--- Data for the task Enclosed Below ---

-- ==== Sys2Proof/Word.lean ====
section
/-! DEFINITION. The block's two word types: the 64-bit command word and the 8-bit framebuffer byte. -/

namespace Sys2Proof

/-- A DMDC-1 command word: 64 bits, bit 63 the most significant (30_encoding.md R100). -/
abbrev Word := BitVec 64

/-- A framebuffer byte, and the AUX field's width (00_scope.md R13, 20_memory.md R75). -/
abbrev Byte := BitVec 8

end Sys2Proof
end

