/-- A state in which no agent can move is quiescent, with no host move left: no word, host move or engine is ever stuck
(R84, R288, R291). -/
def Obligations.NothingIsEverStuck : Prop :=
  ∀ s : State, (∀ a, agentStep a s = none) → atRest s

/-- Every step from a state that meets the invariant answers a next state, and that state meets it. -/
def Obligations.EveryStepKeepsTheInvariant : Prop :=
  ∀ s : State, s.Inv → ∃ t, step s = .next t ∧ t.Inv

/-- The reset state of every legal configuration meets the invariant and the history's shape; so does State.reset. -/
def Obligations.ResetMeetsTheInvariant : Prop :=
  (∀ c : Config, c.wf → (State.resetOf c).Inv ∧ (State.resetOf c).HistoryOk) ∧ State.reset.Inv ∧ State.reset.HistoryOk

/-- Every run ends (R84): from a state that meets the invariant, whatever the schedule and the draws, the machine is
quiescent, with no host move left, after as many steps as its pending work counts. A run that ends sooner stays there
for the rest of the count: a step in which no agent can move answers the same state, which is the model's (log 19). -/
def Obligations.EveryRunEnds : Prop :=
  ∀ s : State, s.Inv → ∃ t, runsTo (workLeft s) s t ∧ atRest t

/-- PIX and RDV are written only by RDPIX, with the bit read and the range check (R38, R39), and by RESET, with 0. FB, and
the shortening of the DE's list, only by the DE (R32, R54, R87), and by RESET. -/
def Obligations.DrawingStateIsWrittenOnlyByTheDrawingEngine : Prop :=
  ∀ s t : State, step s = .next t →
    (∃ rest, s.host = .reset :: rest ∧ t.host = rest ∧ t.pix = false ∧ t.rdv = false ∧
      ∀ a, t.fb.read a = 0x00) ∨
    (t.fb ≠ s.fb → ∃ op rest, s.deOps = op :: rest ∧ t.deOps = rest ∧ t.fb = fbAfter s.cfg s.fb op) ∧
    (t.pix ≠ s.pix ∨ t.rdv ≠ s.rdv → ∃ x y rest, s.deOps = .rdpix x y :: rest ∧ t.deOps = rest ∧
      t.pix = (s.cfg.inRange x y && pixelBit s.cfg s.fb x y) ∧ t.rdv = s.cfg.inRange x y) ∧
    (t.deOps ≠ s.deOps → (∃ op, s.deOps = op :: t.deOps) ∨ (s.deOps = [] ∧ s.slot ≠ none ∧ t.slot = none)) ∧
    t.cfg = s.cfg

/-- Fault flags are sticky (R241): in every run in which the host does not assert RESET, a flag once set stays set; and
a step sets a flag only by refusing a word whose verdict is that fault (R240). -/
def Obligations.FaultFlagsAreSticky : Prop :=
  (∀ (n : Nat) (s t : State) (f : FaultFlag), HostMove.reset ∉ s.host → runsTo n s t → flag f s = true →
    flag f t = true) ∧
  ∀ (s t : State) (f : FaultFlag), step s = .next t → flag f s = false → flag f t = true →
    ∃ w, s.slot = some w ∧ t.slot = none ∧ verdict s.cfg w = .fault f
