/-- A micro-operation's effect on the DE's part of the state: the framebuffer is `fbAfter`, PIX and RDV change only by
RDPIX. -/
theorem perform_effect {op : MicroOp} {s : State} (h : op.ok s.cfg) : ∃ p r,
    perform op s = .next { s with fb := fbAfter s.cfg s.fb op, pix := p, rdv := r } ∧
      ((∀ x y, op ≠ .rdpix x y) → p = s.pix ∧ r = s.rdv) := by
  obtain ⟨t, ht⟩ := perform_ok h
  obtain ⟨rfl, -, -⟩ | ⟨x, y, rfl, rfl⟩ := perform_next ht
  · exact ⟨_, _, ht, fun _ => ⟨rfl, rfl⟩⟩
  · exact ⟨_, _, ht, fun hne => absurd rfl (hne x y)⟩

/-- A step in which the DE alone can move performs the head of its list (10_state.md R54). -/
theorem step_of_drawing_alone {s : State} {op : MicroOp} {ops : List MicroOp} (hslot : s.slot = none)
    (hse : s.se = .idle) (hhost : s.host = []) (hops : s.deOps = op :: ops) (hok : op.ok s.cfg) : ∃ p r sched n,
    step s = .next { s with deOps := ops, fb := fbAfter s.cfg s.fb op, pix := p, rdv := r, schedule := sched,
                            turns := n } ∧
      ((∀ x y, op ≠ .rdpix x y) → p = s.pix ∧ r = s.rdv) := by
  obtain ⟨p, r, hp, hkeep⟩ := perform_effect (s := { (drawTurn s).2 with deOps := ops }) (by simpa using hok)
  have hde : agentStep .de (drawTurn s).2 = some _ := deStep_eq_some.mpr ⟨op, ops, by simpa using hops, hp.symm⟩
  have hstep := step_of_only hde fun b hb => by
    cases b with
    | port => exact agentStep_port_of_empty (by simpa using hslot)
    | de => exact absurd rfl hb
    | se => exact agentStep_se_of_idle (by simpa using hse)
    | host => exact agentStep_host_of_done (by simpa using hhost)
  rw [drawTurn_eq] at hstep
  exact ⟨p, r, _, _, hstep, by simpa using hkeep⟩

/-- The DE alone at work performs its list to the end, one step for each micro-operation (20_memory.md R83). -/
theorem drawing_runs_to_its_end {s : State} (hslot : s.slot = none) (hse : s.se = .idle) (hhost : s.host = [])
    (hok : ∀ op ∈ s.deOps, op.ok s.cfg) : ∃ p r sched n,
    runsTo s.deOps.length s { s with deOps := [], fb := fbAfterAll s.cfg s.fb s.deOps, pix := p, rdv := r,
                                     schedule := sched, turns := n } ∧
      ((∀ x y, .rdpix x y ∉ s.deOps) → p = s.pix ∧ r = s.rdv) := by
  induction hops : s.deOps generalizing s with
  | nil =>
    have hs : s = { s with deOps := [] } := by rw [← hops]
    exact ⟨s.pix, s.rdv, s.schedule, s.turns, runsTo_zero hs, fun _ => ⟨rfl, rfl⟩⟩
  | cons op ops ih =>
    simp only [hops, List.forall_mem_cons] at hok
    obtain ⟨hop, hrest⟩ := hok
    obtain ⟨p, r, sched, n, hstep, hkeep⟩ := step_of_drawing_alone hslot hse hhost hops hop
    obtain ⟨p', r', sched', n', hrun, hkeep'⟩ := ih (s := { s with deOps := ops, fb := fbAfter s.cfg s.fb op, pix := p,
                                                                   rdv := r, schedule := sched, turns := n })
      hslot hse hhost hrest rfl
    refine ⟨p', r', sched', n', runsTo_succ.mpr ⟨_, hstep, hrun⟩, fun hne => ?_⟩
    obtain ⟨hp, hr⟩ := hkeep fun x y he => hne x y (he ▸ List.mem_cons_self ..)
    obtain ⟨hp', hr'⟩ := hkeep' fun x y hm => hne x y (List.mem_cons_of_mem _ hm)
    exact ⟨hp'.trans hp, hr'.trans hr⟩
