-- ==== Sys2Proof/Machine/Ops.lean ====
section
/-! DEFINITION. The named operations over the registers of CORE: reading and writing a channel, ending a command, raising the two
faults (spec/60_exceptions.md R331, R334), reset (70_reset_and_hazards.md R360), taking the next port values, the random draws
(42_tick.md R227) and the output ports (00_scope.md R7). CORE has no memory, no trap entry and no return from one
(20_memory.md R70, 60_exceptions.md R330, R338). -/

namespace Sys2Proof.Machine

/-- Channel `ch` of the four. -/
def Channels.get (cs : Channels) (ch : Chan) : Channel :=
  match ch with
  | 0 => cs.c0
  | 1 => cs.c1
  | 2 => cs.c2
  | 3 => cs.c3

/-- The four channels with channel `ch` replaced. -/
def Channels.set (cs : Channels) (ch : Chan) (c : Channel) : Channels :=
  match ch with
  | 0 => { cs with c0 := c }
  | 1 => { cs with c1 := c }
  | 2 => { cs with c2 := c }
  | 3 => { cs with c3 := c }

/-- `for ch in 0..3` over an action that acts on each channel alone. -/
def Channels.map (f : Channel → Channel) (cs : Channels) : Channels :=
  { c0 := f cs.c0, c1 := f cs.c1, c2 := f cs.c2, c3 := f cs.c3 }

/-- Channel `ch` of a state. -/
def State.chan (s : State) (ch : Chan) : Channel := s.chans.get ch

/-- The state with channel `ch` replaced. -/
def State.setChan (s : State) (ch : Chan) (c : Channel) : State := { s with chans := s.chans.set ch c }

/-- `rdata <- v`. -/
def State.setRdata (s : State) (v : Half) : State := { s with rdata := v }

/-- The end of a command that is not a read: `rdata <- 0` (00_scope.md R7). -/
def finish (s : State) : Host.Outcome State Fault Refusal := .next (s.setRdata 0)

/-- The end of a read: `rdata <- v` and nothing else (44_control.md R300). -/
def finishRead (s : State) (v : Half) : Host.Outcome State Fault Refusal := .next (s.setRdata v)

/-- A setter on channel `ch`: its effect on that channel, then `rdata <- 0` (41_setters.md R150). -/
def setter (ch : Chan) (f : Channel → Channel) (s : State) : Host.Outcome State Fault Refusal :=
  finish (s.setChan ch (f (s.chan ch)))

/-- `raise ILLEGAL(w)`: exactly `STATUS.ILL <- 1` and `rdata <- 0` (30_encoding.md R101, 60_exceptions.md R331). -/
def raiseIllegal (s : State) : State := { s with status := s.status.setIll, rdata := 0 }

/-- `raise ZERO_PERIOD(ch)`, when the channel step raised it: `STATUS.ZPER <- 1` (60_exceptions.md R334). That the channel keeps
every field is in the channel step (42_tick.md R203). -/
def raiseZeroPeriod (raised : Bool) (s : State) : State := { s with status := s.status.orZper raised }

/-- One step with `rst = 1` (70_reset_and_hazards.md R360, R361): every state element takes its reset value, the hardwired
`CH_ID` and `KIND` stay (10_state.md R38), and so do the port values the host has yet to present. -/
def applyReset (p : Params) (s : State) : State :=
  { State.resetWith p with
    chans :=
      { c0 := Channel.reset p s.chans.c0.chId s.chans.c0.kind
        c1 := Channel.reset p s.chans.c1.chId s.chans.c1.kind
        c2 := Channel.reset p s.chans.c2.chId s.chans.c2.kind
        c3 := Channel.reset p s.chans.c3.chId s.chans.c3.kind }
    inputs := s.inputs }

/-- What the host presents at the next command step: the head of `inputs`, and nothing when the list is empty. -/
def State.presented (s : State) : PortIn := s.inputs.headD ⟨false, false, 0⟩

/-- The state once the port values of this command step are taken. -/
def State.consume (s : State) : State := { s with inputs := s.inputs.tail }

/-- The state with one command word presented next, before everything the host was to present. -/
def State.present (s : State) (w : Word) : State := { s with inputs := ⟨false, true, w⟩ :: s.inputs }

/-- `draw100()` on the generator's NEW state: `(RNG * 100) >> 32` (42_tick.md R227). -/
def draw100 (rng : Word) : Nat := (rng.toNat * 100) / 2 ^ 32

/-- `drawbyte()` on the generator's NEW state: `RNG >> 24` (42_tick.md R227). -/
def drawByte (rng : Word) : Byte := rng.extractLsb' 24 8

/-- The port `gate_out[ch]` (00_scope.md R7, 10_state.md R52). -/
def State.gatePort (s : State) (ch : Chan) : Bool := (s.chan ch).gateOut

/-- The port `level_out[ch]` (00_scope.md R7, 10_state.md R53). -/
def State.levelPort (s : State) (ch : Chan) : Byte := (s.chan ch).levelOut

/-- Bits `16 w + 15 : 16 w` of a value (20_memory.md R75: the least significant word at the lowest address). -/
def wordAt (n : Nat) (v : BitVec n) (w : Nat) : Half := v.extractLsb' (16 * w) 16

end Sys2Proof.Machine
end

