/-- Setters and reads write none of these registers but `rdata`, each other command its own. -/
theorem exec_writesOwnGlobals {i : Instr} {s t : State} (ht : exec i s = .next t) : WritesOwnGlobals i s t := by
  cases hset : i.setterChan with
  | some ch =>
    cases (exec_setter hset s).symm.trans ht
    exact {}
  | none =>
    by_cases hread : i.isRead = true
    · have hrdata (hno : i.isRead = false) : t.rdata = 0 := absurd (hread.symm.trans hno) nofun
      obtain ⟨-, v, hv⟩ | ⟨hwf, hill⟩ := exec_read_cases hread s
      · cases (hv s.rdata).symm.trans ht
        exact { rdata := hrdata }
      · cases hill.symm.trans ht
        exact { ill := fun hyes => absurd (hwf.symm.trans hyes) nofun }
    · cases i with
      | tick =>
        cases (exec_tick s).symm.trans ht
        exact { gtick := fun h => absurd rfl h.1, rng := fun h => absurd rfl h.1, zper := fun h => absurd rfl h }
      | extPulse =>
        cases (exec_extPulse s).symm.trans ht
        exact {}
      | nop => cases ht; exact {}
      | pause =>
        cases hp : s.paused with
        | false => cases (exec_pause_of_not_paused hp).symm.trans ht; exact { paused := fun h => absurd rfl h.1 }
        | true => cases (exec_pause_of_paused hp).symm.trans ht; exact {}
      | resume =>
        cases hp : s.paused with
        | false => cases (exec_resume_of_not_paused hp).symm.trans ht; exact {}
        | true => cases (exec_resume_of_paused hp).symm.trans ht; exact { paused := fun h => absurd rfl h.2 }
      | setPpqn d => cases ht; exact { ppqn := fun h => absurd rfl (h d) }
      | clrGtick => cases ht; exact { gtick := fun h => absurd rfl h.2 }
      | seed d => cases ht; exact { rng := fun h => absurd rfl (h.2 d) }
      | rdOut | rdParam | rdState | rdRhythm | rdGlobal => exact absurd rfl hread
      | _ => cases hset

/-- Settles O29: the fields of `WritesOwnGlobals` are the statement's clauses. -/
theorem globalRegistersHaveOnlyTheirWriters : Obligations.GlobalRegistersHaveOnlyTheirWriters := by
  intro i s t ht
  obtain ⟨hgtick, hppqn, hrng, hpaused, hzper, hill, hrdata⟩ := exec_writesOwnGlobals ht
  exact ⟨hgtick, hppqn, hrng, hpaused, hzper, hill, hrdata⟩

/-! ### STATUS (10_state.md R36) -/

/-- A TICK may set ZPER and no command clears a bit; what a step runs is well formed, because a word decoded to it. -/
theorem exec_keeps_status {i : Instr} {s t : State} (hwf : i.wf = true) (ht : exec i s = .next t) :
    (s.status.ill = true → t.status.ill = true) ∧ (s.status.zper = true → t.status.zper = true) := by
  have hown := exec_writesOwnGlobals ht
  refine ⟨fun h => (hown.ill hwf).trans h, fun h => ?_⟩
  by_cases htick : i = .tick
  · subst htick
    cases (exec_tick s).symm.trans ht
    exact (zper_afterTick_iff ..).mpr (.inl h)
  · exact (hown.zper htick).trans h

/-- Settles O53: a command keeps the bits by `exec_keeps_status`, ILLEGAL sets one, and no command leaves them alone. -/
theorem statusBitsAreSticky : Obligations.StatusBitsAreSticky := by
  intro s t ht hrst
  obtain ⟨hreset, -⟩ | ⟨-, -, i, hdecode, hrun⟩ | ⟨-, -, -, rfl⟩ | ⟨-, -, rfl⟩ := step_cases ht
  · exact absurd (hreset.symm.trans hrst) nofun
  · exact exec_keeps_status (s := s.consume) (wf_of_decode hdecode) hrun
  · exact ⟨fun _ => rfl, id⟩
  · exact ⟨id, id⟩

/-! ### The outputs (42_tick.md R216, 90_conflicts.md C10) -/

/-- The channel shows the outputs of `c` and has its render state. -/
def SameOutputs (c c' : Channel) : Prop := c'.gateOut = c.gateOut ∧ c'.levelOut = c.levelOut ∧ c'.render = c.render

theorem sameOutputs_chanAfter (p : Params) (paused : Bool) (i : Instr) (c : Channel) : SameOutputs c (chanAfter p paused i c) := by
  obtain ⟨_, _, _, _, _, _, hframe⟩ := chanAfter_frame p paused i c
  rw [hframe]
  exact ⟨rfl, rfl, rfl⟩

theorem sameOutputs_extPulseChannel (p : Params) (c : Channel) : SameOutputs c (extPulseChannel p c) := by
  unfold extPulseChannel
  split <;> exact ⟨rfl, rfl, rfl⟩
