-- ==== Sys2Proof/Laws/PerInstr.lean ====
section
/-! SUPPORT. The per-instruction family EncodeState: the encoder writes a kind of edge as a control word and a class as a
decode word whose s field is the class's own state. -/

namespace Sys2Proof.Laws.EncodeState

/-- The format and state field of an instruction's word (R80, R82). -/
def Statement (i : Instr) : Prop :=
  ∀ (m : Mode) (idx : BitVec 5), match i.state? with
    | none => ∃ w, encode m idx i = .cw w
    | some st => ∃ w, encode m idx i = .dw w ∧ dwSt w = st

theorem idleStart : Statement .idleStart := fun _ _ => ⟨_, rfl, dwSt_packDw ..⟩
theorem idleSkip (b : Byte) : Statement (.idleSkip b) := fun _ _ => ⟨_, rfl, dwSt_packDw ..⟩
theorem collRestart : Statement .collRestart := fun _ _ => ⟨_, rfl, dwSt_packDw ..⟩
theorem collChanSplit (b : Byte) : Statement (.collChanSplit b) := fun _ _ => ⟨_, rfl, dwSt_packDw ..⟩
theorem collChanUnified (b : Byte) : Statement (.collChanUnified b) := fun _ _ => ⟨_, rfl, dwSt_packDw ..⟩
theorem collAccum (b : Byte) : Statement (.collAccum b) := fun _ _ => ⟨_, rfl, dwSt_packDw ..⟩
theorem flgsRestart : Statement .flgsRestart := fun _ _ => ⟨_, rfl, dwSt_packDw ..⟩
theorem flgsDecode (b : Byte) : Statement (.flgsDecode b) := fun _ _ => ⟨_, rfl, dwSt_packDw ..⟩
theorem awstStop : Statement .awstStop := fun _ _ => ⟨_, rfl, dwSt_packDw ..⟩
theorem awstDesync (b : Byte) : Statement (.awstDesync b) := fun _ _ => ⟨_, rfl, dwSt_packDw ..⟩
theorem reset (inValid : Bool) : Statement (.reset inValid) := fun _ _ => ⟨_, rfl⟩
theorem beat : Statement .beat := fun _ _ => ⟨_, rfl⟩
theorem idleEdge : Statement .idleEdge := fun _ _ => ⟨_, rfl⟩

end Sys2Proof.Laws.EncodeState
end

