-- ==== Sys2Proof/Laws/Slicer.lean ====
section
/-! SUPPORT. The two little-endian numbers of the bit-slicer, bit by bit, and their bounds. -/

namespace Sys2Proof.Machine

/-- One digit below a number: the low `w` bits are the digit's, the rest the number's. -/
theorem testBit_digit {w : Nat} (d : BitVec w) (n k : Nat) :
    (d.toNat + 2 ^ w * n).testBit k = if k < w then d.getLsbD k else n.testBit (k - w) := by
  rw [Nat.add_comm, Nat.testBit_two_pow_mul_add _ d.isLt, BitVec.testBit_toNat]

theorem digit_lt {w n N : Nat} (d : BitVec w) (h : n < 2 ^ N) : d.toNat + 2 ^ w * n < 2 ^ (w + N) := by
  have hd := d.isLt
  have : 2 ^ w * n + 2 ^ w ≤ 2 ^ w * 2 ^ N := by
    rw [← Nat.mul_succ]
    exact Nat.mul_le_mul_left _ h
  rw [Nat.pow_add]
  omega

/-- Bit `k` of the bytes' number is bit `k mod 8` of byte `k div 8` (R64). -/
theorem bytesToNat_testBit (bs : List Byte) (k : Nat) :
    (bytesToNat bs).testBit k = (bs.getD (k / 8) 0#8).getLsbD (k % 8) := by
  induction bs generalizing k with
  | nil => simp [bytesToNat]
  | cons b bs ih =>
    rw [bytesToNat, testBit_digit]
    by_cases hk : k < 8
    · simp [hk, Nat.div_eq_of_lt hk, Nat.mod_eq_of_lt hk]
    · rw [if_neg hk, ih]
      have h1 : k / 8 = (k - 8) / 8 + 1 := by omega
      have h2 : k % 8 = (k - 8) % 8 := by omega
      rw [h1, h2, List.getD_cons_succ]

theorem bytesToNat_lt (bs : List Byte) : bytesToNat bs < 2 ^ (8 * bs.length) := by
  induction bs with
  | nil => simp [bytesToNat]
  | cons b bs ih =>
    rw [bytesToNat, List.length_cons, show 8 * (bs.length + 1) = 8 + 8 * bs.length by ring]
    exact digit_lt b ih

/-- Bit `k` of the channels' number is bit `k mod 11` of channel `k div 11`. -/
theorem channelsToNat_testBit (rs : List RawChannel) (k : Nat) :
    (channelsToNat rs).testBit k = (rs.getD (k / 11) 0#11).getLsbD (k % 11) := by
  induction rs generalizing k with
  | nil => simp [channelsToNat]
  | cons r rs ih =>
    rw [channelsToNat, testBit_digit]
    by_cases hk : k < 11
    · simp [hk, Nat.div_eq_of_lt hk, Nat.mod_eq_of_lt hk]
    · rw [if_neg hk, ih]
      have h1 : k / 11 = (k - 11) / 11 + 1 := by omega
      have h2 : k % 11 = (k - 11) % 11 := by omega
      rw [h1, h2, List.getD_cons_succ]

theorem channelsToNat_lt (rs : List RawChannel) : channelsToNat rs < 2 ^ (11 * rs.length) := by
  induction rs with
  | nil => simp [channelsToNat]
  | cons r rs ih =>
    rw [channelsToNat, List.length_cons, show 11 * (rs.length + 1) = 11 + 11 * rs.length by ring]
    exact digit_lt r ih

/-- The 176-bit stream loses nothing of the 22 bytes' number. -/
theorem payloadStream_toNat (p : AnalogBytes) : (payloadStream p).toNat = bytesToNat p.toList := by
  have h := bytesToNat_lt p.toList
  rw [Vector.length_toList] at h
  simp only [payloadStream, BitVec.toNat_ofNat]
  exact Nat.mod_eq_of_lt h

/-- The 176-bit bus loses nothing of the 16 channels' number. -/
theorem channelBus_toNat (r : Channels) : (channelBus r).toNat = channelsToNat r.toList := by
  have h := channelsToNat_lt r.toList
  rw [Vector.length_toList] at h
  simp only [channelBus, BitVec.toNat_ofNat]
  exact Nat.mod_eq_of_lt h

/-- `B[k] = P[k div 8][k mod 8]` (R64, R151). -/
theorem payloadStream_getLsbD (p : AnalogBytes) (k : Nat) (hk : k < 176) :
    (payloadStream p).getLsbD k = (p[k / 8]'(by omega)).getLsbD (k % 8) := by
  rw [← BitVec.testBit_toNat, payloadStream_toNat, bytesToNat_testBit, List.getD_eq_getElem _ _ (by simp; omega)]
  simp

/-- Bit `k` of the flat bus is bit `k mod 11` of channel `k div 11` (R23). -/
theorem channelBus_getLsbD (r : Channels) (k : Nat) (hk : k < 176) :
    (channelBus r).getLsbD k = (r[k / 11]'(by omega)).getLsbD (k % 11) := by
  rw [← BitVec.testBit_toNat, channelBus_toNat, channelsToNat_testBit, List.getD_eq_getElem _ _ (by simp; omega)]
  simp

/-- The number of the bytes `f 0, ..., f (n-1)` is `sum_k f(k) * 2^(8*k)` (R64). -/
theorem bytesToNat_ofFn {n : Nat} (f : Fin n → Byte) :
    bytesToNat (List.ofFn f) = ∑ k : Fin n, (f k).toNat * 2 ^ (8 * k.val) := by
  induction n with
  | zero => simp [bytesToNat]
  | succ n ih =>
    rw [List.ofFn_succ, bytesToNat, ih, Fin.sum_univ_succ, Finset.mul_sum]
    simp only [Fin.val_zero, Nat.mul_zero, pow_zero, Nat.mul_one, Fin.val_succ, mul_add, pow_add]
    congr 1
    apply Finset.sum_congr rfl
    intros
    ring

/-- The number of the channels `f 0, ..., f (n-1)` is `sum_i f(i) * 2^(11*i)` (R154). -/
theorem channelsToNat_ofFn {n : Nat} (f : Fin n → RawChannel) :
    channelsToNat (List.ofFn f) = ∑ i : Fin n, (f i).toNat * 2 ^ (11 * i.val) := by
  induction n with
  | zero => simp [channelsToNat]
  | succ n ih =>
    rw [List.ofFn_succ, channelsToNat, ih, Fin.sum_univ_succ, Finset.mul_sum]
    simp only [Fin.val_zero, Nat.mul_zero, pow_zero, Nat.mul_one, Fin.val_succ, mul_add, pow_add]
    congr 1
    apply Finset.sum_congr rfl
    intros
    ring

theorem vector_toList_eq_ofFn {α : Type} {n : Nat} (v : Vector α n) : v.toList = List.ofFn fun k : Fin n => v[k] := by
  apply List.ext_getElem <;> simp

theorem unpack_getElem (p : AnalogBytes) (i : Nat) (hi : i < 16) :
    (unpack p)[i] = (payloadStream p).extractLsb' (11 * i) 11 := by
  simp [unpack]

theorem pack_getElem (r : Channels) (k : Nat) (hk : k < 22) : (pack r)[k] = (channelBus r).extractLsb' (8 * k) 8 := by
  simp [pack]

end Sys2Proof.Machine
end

--- End of Enclosed Data for the task ---

* _Problem to work on_
Please give back only the lines between the first line of the entries and the line with "(∀ c : Config, c.wf", both ends included, word for word.

* _Output for this exercise_
-- ==== Sys2Proof/Word.lean ====
section
/-! DEFINITION. The block's two word types: the 64-bit command word and the 8-bit framebuffer byte. -/

namespace Sys2Proof

/-- A DMDC-1 command word: 64 bits, bit 63 the most significant (30_encoding.md R100). -/
abbrev Word := BitVec 64

/-- A framebuffer byte, and the AUX field's width (00_scope.md R13, 20_memory.md R75). -/
abbrev Byte := BitVec 8

end Sys2Proof
end

/-- A state in which no agent can move is quiescent, with no host move left: no word, host move or engine is ever stuck
(R84, R288, R291). -/
def Obligations.NothingIsEverStuck : Prop :=
  ∀ s : State, (∀ a, agentStep a s = none) → atRest s

/-- Every step from a state that meets the invariant answers a next state, and that state meets it. -/
def Obligations.EveryStepKeepsTheInvariant : Prop :=
  ∀ s : State, s.Inv → ∃ t, step s = .next t ∧ t.Inv

/-- The reset state of every legal configuration meets the invariant and the history's shape; so does State.reset. -/
def Obligations.ResetMeetsTheInvariant : Prop :=
  (∀ c : Config, c.wf → (State.resetOf c).Inv ∧ (State.resetOf c).HistoryOk) ∧ State.reset.Inv ∧ State.reset.HistoryOk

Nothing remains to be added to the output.